### ASSIGNMENT
Say how many lines below have "else" in them, giving the number alone.

### WORKING DATA
[Start of section]

-- ==== Sys2Proof/Laws/Commands.lean ====
section
/-! SUPPORT. What each command's meaning answers, once: one lemma per case of its rule. Later proofs cite these. -/

namespace Sys2Proof.Machine

/-- `TimingInputs.valid` is R28 as it is written. -/
theorem timing_valid_iff (t : TimingInputs) : t.valid = true ↔ ValidTiming t := by
  simp only [TimingInputs.valid, axisValid, ValidTiming, Bool.and_eq_true, decide_eq_true_eq]
  constructor
  · rintro ⟨⟨⟨⟨h1, h2⟩, h3⟩, h4⟩, ⟨⟨h5, h6⟩, h7⟩, h8⟩
    exact ⟨h1, h5, ⟨h2, h3, h4⟩, h6, h7, h8⟩
  · rintro ⟨h1, h5, ⟨h2, h3, h4⟩, h6, h7, h8⟩
    exact ⟨⟨⟨⟨h1, h2⟩, h3⟩, h4⟩, ⟨⟨h5, h6⟩, h7⟩, h8⟩

theorem execDerivePacked_valid {s : State} (h : s.timing.valid = true) :
    execDerivePacked s = .next { s with
      packed := packTiming s.params.ppc.toNat s.timing s.timingFlags
      packedValid := true
      seq := .ready } := by
  simp [execDerivePacked, h, State.toReady]

theorem execDerivePacked_invalid {s : State} (h : s.timing.valid = false) :
    execDerivePacked s = .next { s with
      packed := s.freePacked
      packedValid := s.packedValid || s.packedFinishes
      seq := if s.packedFinishes then .ready else s.seq
      faults := s.faults.add .invalidTiming
      freeCount := s.freeCount + 12 } := by
  simp [execDerivePacked, h, State.fault, State.drew]

theorem execDeriveVtc_eq (s : State) :
    execDeriveVtc s = .next { s with
      vtcImage := deriveVtcImage s.params s.timing
      vtcImgValid := true
      faults := if s.timing.valid then s.faults else s.faults.add .invalidTiming
      seq := .ready } := by
  cases h : s.timing.valid <;> simp [execDeriveVtc, h, State.faultIf, State.fault, State.toReady]

theorem execVtcWrite_ready {s : State} (h : s.vtcImgValid = true) :
    execVtcWrite s = .next (s.vtcWrites s.vtcImage.writes).toReady := by
  simp [execVtcWrite, h]

theorem execVtcWrite_notReady {s : State} (h : s.vtcImgValid = false) :
    execVtcWrite s = .next (s.raise .notReady 0x03) := by
  simp [execVtcWrite, h]

theorem execClkPrescale_fits {s : State} (h : 5 * s.pixelClockHz.toNat ≤ 0xFFFFFFFF) :
    execClkPrescale s = .next { s with
      searchTargetHz := BitVec.ofNat 32 (5 * s.pixelClockHz.toNat)
      targetValid := true
      searchValid := false
      seq := .ready } := by
  simp only [execClkPrescale, Config.prescale]
  split
  · omega
  · rfl

theorem execClkPrescale_overflows {s : State} (h : 0xFFFFFFFF < 5 * s.pixelClockHz.toNat) :
    execClkPrescale s = .next (s.raise .domainError 0x04) := by
  simp only [execClkPrescale, Config.prescale]
  split
  · rfl
  · omega

theorem execPllSearch_notReady {s : State} (h : s.targetValid = false) :
    execPllSearch s = .next (s.raise .notReady 0x05) := by
  simp [execPllSearch, h]

theorem execPllSearch_zero {s : State} (h : s.targetValid = true) (hz : s.searchTargetHz = 0) :
    execPllSearch s = .next (s.raise .domainError 0x05) := by
  simp [execPllSearch, h, hz]

/-- The case in which a search is made: the result is the first least error, stored, and compared with the tolerance. -/
theorem execPllSearch_found {s : State} (h : s.targetValid = true) (hz : s.searchTargetHz ≠ 0) :
    ∃ c, FirstLeast (enumPairs.map fun p => candidate s.searchTargetHz.toNat p.1 p.2) c ∧
      execPllSearch s = .next (if s.toleranceHz.toNat < c.e
        then (s.storeResult c).raise .unreachableFrequency 0x05 else (s.storeResult c).toReady) := by
  obtain ⟨c, hc, hleast⟩ := pllSearch_spec s.searchTargetHz.toNat
  refine ⟨c, hleast, ?_⟩
  simp only [execPllSearch, h, hz, hc, Bool.not_true, Bool.false_eq_true, if_false]
  split <;> rfl

theorem execPllPack_notReady {s : State} (h : s.searchValid = false) :
    execPllPack s = .next (s.raise .notReady 0x06) := by
  simp [execPllPack, h]

theorem execPllPack_outOfRange {s : State} (h : s.searchValid = true) (hr : ¬ s.tripleInRange) :
    execPllPack s = .next s.packDomainError := by
  unfold State.tripleInRange at hr
  simp only [execPllPack, h, Bool.not_true, Bool.false_eq_true, if_false]
  split
  · rfl
  · split
    · rfl
    · split
      · rfl
      · exact absurd (by omega) hr

theorem execPllPack_inRange {s : State} (h : s.searchValid = true) (hr : s.tripleInRange) :
    execPllPack s = .next { s with
      pllImage := packImage s.params s.resD.toNat s.resM.toNat s.resO.toNat
      pllImgValid := true
      seq := .ready } := by
  obtain ⟨h1, h2, h3, h4, h5, h6⟩ := hr
  simp only [execPllPack, h, Bool.not_true, Bool.false_eq_true, if_false]
  rw [if_neg (by omega), if_neg (by omega), if_neg (by omega)]
  rfl

theorem execPllWrite_notReady {s : State} (h : s.pllImgValid = false) :
    execPllWrite s = .next (s.raise .notReady 0x07) := by
  simp [execPllWrite, h]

[End of section]

### REPLY TO THE TASK
3